__Task details__: In the material below, find the line with "(j = s.mlen.toNat" and the line with "def Obligations.PaddedLengthIsMinimal : Prop", then output those two lines and every line between them, exactly.

Start of Records for this task

-- ==== Sys2Proof/Certificates/Slice0/Obligations.lean ====
section
/-! DEFINITION. The statements for the provers. Each docstring names the rule or the sentence of the spec
it formalises; a clause that rests on a choice of the model says so and names the log entry. -/

open Sys2Proof Sys2Proof.Machine Sys2Proof.Safety

/-! ### Decoding and encoding -/

/-- Words of the spec's decoder table (95_test_vectors.md section 10.1) and of R86 decode to what the
table says. -/
def Obligations.TableWordsDecode : Prop :=
  decodeMicro 0x000 = .ok .wait ∧ decodeMicro 0x040 = .ok .pad ∧ decodeMicro 0x080 = .ok .ldblk ∧
  decodeMicro 0x0D0 = .ok (.sched 16) ∧ decodeMicro 0x0E5 = .ok (.sched 37) ∧
  decodeMicro 0x0FF = .ok (.sched 63) ∧ decodeMicro 0x100 = .ok .initwv ∧
  decodeMicro 0x140 = .ok (.round 0) ∧ decodeMicro 0x15F = .ok (.round 31) ∧
  decodeMicro 0x17F = .ok (.round 63) ∧ decodeMicro 0x180 = .ok .addback ∧
  decodeMicro 0x1C0 = .ok .digest ∧ decodeMicro 0x200 = .ok .halt ∧ decodeMicro 0x240 = .ok .fhalt ∧
  decodeMicro 0x0CF = .error (.reserved 0x0CF) ∧ decodeMicro 0x241 = .error (.reserved 0x241) ∧
  decodeMicro 0x3FF = .error (.reserved 0x3FF) ∧ decodeCommand 0b01 3 = .ok (.start 3) ∧
  decodeCommand 0b10 3 = .ok .clear

/-- R83: the decoder of a micro-operation word, on the numbers `op = u / 64` and `idx = u mod 64`. -/
def Obligations.MicroWordDecoding : Prop :=
  ∀ u : BitVec 10,
    decodeMicro u =
      if u.toNat / 64 = 3 ∧ 16 ≤ u.toNat % 64 then .ok (.sched (BitVec.ofNat 6 (u.toNat % 64)))
      else if u.toNat / 64 = 5 then .ok (.round (BitVec.ofNat 6 (u.toNat % 64)))
      else if u = 0x000 then .ok .wait
      else if u = 0x040 then .ok .pad
      else if u = 0x080 then .ok .ldblk
      else if u = 0x100 then .ok .initwv
      else if u = 0x180 then .ok .addback
      else if u = 0x1C0 then .ok .digest
      else if u = 0x200 then .ok .halt
      else if u = 0x240 then .ok .fhalt
      else .error (.reserved u)

/-- R84 (which the spec marks as derived): the decoder accepts exactly the listed values, and they are
120. -/
def Obligations.LegalValuesOfUop : Prop :=
  (∀ u : BitVec 10, (∃ i, decodeMicro u = .ok i) ↔ LegalUop u) ∧
    ((List.range 1024).filter fun n => decide (LegalUop (BitVec.ofNat 10 n))).length = 120

/-- R86: the command port, for every operand. -/
def Obligations.CommandWordDecoding : Prop :=
  ∀ len : BitVec Config.lenw,
    decodeCommand 0b00 len = .error .noCommand ∧ decodeCommand 0b01 len = .ok (.start len) ∧
      decodeCommand 0b10 len = .ok .clear ∧ decodeCommand 0b11 len = .ok .clear

/-- Decoding an encoded well-formed instruction gives it back, with every operand (R82, R83, R86). -/
def Obligations.DecodeOfEncode : Prop :=
  ∀ i : Instr, i.wf = true → decode (encode i) = .ok i

/-- A code that decodes is the encoding of what it decodes to, but for the codes of `CLEAR`, whose
`start` bit and operand are ignored (R82, R83, R86). -/
def Obligations.EncodeOfDecode : Prop :=
  ∀ (c : Code) (i : Instr), decode c = .ok i →
    i.wf = true ∧
      (c = encode i ∨ (i = .clear ∧ ∃ cmd len, c = .command cmd len ∧ cmd.getLsbD 1 = true))

/-! ### The step -/

/-- R182, with no host move pending: a step performs the micro-operation that `UOP` decodes to. -/
def Obligations.StepRunsMicroOperation : Prop :=
  ∀ (s : State) (i : Instr), s.moves = [] → decodeMicro s.uop = .ok i → i.wf = true →
    step s = exec i s

/-- A host command at a moment of its own is performed by the next step, in the state in which that
moment has been taken off the host's moves; the list of moves is the model's own field (log 6). At a
reserved `UOP` the state is refused (R85), so the command is stated at the legal ones. -/
def Obligations.StepRunsHostCommand : Prop :=
  ∀ (s : State) (i : Instr) (cmd : BitVec 2) (len : BitVec Config.lenw) (rest : List HostMove),
    LegalUop s.uop → s.moves = command cmd len :: rest → decodeCommand cmd len = .ok i →
      step s = exec i { s with moves := rest }

/-- An instruction that is placed is the one the next step performs: a well-formed micro-operation in
every state, a command in every state that is not refused for a reserved `UOP` (R85). What stands around it
is the model's own (log 15): the placed moment is taken off. -/
def Obligations.PlacedInstructionRuns : Prop :=
  ∀ (s : State) (i : Instr), i.wf = true →
    (∀ u, encode i = .micro u → step (s.withCode (encode i)) = exec i { s with uop := u }) ∧
    (∀ cmd len, encode i = .command cmd len → LegalUop s.uop →
      step (s.withCode (encode i)) = exec i s)

/-- R85: the 904 reserved values of `UOP` are those it lists; the decoder answers "reserved" for each; a
state whose `UOP` is one of them is refused by the step, whatever the host does and whatever else the state
holds; and reset, a command or a step never produces one. -/
def Obligations.ReservedUopIsRefused : Prop :=
  ((List.range 1024).filter fun n => decide (ReservedUop (BitVec.ofNat 10 n))).length = 904 ∧
  (∀ u : BitVec 10, ReservedUop u → decodeMicro u = .error (.reserved u)) ∧
  (∀ s : State, ReservedUop s.uop → step s = .refused .reservedMicroOp) ∧
  ¬ ReservedUop State.reset.uop ∧
  (∀ s t : State, step s = .next t → ¬ ReservedUop t.uop)

/-- R215, the order at one moment: reset first, and nothing else of the moment is left (R200); then
`CLEAR`; then the sequencer's step; a `START` last. That each of them is a step of its own, with what is
left of the moment first among the moves to come, is the model's form (log 7). At a reserved `UOP` the
state is refused (R85), so the order is stated at the legal ones. -/
def Obligations.OrderAtOneMoment : Prop :=
  ∀ (s : State) (m : Moment) (rest : List HostMove), LegalUop s.uop → s.moves = .inputs m :: rest →
    (m.reset = true → step s = exec .clear { s with moves := rest }) ∧
    (m.reset = false → m.cmd.getLsbD 1 = true →
      step s = exec .clear { s with
        moves := (if m.sequencer then [.inputs { m with cmd := 0 }] else []) ++ rest }) ∧
    (∀ i, m.reset = false → m.cmd.getLsbD 1 = false → m.sequencer = true →
      decodeMicro s.uop = .ok i →
      step s = exec i { s with
        moves := (if m.cmd.getLsbD 0 then [.inputs { m with sequencer := false }] else []) ++ rest }) ∧
    (m.reset = false → m.cmd = 0b01 → m.sequencer = false →
      step s = exec (.start m.len) { s with moves := rest }) ∧
    (m.reset = false → m.cmd = 0b00 → m.sequencer = false → step s = .next { s with moves := rest })

/-- R215: "A `CLEAR` that coincides with `PAD` raising leaves the core in `Init` with `ERR` = 0". -/
def Obligations.ClearWinsOverRaisingPad : Prop :=
  ∀ (s : State) (len : BitVec Config.lenw) (cmd : BitVec 2), s.uop = 0x040 → 8 * s.mlen.toNat > 2 ^ 64 - 1 →
    cmd.getLsbD 1 = true →
    s.moves = [.inputs { reset := false, cmd := cmd, len := len, sequencer := true }] →
      ∃ t : State, Host.Core.run Sys2Proof.core 2 s = .next t ∧ t.phase = some .init ∧
        t.err = .noError ∧ t.moves = []

/-! ### Word operations -/

/-- R104: `rotr` by bits, and as a number and with shifts for the amounts 1 to 31. -/
def Obligations.RotateRight : Prop :=
  ∀ (x : Word) (n : Nat),
    (∀ i, i < 32 → (rotr x n).getLsbD i = x.getLsbD ((i + n) % 32)) ∧
    (1 ≤ n → n ≤ 31 →
      (rotr x n).toNat = x.toNat / 2 ^ n + x.toNat % 2 ^ n * 2 ^ (32 - n) ∧
      rotr x n = x >>> n ||| x <<< (32 - n)) ∧
    rotr x 0 = x ∧ rotr x n = rotr x (n % 32)

/-- R105: `>>` as a number and by bits. -/
def Obligations.ShiftRight : Prop :=
  ∀ (x : Word) (n : Nat),
    (shr x n).toNat = x.toNat / 2 ^ n ∧
    (∀ i, i < 32 → (shr x n).getLsbD i = if i + n ≤ 31 then x.getLsbD (i + n) else false)

/-- R108 to R111: the four sigma functions by bits. -/
def Obligations.MixingFunctionsByBits : Prop :=
  ∀ (x : Word) (i : Nat), i < 32 →
    (s0 x).getLsbD i = ((x.getLsbD ((i + 7) % 32) ^^ x.getLsbD ((i + 18) % 32)) ^^
      (if i + 3 ≤ 31 then x.getLsbD (i + 3) else false)) ∧
    (s1 x).getLsbD i = ((x.getLsbD ((i + 17) % 32) ^^ x.getLsbD ((i + 19) % 32)) ^^
      (if i + 10 ≤ 31 then x.getLsbD (i + 10) else false)) ∧
    (S0 x).getLsbD i = ((x.getLsbD ((i + 2) % 32) ^^ x.getLsbD ((i + 13) % 32)) ^^
      x.getLsbD ((i + 22) % 32)) ∧
    (S1 x).getLsbD i = ((x.getLsbD ((i + 6) % 32) ^^ x.getLsbD ((i + 11) % 32)) ^^
      x.getLsbD ((i + 25) % 32))

/-- R112, R113: `ch` chooses and `maj` votes, bit by bit. -/
def Obligations.ChooseAndMajority : Prop :=
  ∀ (x y z : Word) (i : Nat), i < 32 →
    (ch x y z).getLsbD i = (if x.getLsbD i then y.getLsbD i else z.getLsbD i) ∧
    (maj x y z).getLsbD i =
      ((x.getLsbD i && y.getLsbD i) || (x.getLsbD i && z.getLsbD i) || (y.getLsbD i && z.getLsbD i))

/-- R28, R29: the list is that of the primes up to 311, in order, and they are 64; each `K[t]` is the
first 32 bits of the fractional part of the cube root of the `t`-th, each `IV[i]` that of a square root. The spec supplies both from general knowledge (K1, K2;
log 12). -/
def Obligations.ConstantsFromRoots : Prop :=
  firstPrimes.length = 64 ∧ (∀ p ∈ firstPrimes, Nat.Prime p) ∧ firstPrimes.Pairwise (· < ·) ∧
  (∀ p, p ≤ 311 → Nat.Prime p → p ∈ firstPrimes) ∧
  (∀ t (h : t < 64), ∃ q, q < 7 ∧
    (q * 2 ^ 32 + K[t].toNat) ^ 3 ≤ firstPrimes.getD t 0 * 2 ^ 96 ∧
    firstPrimes.getD t 0 * 2 ^ 96 < (q * 2 ^ 32 + K[t].toNat + 1) ^ 3) ∧
  (∀ i (h : i < 8), ∃ q, q < 5 ∧
    (q * 2 ^ 32 + IV[i].toNat) ^ 2 ≤ firstPrimes.getD i 0 * 2 ^ 64 ∧
    firstPrimes.getD i 0 * 2 ^ 64 < (q * 2 ^ 32 + IV[i].toNat + 1) ^ 2)

/-! ### PAD and the exception -/

/-- R121, R124: `PAD`, with the overflow it raises when and only when the bit-length does not fit, and
the padded message it writes otherwise: `k` is `(55 - L) mod 64`, and nothing but `PM`, `PLEN`, `NBLK`
and `UOP` changes. -/
def Obligations.PadWritesPaddedMessage : Prop :=
  encode .pad = .micro 0x040 ∧
  (∀ s : State, 8 * s.mlen.toNat > 2 ^ 64 - 1 →
    exec .pad s = .next { s with err := .lengthOverflow, uop := 0x240 }) ∧
  (∀ (s : State) (M : List Byte), 8 * M.length ≤ 2 ^ 64 - 1 → s.mlen.toNat = M.length →
    Holds s.msg 0 M →
    ∃ (t : State) (k P : Nat), k < 64 ∧ (k + M.length) % 64 = 55 ∧ P = M.length + 1 + k + 8 ∧
      exec .pad s = .next t ∧
      Holds t.pm 0 (M ++ [0x80] ++ List.replicate k 0x00 ++
        bytesBe64 (BitVec.ofNat 64 (8 * M.length))) ∧
      (∀ a, P ≤ a → Memory.read t.pm a = none) ∧
      t.plen.toNat = P ∧ t.nblk.toNat * 64 = P ∧
      t = { s with pm := t.pm, plen := t.plen, nblk := t.nblk, uop := 0x080 })

/-- R122 (which the spec marks as derived): `PM` after `PAD` in closed form, each of its four cases. -/
def Obligations.PadClosedForm : Prop :=
  ∀ (s t : State), 8 * s.mlen.toNat ≤ 2 ^ 64 - 1 → exec .pad s = .next t →
    ∀ j, j < t.plen.toNat →
      (j < s.mlen.toNat → Memory.read t.pm j = Memory.read s.msg j) ∧
      (j = s.mlen.toNat → Memory.read t.pm j = some 0x80) ∧
      (s.mlen.toNat < j → j < t.plen.toNat - 8 → Memory.read t.pm j = some 0x00) ∧
      (t.plen.toNat - 8 ≤ j →
        Memory.read t.pm j =
          some (BitVec.ofNat 8 (8 * s.mlen.toNat / 2 ^ (8 * (t.plen.toNat - 1 - j)))))

/-- R120: "In bytes: the output length `P` is the smallest multiple of 64 that is at least `L + 9`,
which is `P = 64 · (floor((L + 8) / 64) + 1)`", and R126 (g), (c). -/
def Obligations.PaddedLengthIsMinimal : Prop :=
  ∀ (s t : State), 8 * s.mlen.toNat ≤ 2 ^ 64 - 1 → exec .pad s = .next t →
    t.plen.toNat = 64 * ((s.mlen.toNat + 8) / 64 + 1) ∧
    t.nblk.toNat = (s.mlen.toNat + 8) / 64 + 1 ∧
    s.mlen.toNat + 9 ≤ t.plen.toNat ∧ t.plen.toNat ≤ s.mlen.toNat + 72 ∧
    (∀ Q, Q % 64 = 0 → s.mlen.toNat + 9 ≤ Q → t.plen.toNat ≤ Q)

/-- R126 (h) (which the spec marks as derived): padding is injective on the messages the core
accepts. -/
def Obligations.PaddingIsInjective : Prop :=
  ∀ M N : List Byte, 8 * M.length ≤ 2 ^ 64 - 1 → 8 * N.length ≤ 2 ^ 64 - 1 →
    padBytes M = padBytes N → M = N

/-- R213, the entry into Fault: `ERR` and `UOP` are written and nothing else; `PHASE` = Fault, `fault` =
1, `busy` = 0, `done` = 0. -/
def Obligations.OverflowEntry : Prop :=
  ∀ s : State, 8 * s.mlen.toNat > 2 ^ 64 - 1 →
    ∃ t : State, exec .pad s = .next t ∧ t = { s with err := .lengthOverflow, uop := 0x240 } ∧
      t.phase = some .fault ∧ t.fault = true ∧ t.busy = false ∧ t.done = false ∧
      errorCode t.err = 1

/-- R210, R215: only `PAD` raises, and only for a message whose bit-length does not fit. -/
def Obligations.OnlyPadRaises : Prop :=
  ∀ (i : Instr) (s t : State), exec i s = .next t → s.err = .noError → t.err = .lengthOverflow →
    i = .pad ∧ 8 * s.mlen.toNat > 2 ^ 64 - 1

/-- R253, U7: where `START` stated more bytes than the host wrote, `PAD` stops, by name; that an
unwritten byte has no value is log 3. -/
def Obligations.PadStopsOnUnwrittenMessage : Prop :=
  ∀ (s : State) (j : Nat), 8 * s.mlen.toNat ≤ 2 ^ 64 - 1 → j < s.mlen.toNat →
    Memory.read s.msg j = none → exec .pad s = .fault .unwrittenMessageByte

/-! ### LDBLK -/

/-- R136: `LDBLK` loads the sixteen big-endian words of block `BLK` and changes nothing else. -/
def Obligations.LdblkLoadsBlock : Prop :=
  encode .ldblk = .micro 0x080 ∧
  ∀ (s : State) (B : Nat → Byte), s.blk.toNat < s.nblk.toNat → s.plen.toNat = 64 * s.nblk.toNat →
    (∀ k, k < 64 → Memory.read s.pm (64 * s.blk.toNat + k) = some (B k)) →
    ∃ t : State, exec .ldblk s = .next t ∧
      (∀ j (h : j < 64), j < 16 → t.W[j].toNat =
        (B (4 * j)).toNat * 2 ^ 24 + (B (4 * j + 1)).toNat * 2 ^ 16 +
          (B (4 * j + 2)).toNat * 2 ^ 8 + (B (4 * j + 3)).toNat) ∧
      (∀ j (h : j < 64), 16 ≤ j → t.W[j] = s.W[j]) ∧
      t = { s with W := t.W, uop := 0x0D0 }

/-- R58 (which the spec marks as derived): `LDBLK` outside `BLK < NBLK` is refused; and where a byte of
the block holds no value it stops (U5, log 3). -/
def Obligations.LdblkStops : Prop :=
  (∀ s : State, s.nblk.toNat ≤ s.blk.toNat → exec .ldblk s = .refused .blockOutOfRange) ∧
  (∀ (s : State) (k : Nat), s.blk.toNat < s.nblk.toNat → s.plen.toNat = 64 * s.nblk.toNat → k < 64 →
    Memory.read s.pm (64 * s.blk.toNat + k) = none → exec .ldblk s = .fault .unwrittenPaddedByte)

/-! ### SCHED -/

/-- R146: `SCHED t` for every `t` in 16..63. -/
def Obligations.SchedComputesWord : Prop :=
  ∀ (t : Nat) (h : t < 64), 16 ≤ t →
    encode (.sched (BitVec.ofNat 6 t)) = .micro (BitVec.ofNat 10 (0x0C0 + t)) ∧
    ∀ s : State,
      exec (.sched (BitVec.ofNat 6 t)) s =
        .next { s with
          W := s.W.set t (s.W[t - 16] + s0 s.W[t - 15] + s.W[t - 7] + s1 s.W[t - 2])
          uop := if t < 63 then BitVec.ofNat 10 (0x0C0 + t + 1) else 0x100 }

/-- R85: the word that `SCHED t` would have for `t` in 0..15 is reserved. That the term `.sched t` itself,
which no word decodes to, is refused by `exec` is the model's choice (log 11). -/
def Obligations.SchedBelowSixteenIsRefused : Prop :=
  ∀ (s : State) (t : BitVec 6), t.toNat < 16 →
    (∃ u, encode (.sched t) = .micro u ∧ decodeMicro u = .error (.reserved u)) ∧
      exec (.sched t) s = .refused .reservedMicroOp

/-- R149, R150 (R150 is marked as derived): `LDBLK` and the 48 `SCHED` that follow leave `W` = schedule
of the block, whatever `W` held before, and change nothing else. -/
def Obligations.ExpandLeavesSchedule : Prop :=
  ∀ (s : State) (block : List Word), s.moves = [] → s.uop = 0x080 → s.blk.toNat < s.nblk.toNat →
    s.plen.toNat = 64 * s.nblk.toNat →
    Memory.readWords s.pm (64 * s.blk.toNat) 16 = some block →
    Host.Core.run Sys2Proof.core 49 s = .next { s with W := schedule block, uop := 0x100 }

End of Records for this task

__The answer__:
      (j = s.mlen.toNat → Memory.read t.pm j = some 0x80) ∧
      (s.mlen.toNat < j → j < t.plen.toNat - 8 → Memory.read t.pm j = some 0x00) ∧
      (t.plen.toNat - 8 ≤ j →
        Memory.read t.pm j =
          some (BitVec.ofNat 8 (8 * s.mlen.toNat / 2 ^ (8 * (t.plen.toNat - 1 - j)))))

/-- R120: "In bytes: the output length `P` is the smallest multiple of 64 that is at least `L + 9`,
which is `P = 64 · (floor((L + 8) / 64) + 1)`", and R126 (g), (c). -/
def Obligations.PaddedLengthIsMinimal : Prop :=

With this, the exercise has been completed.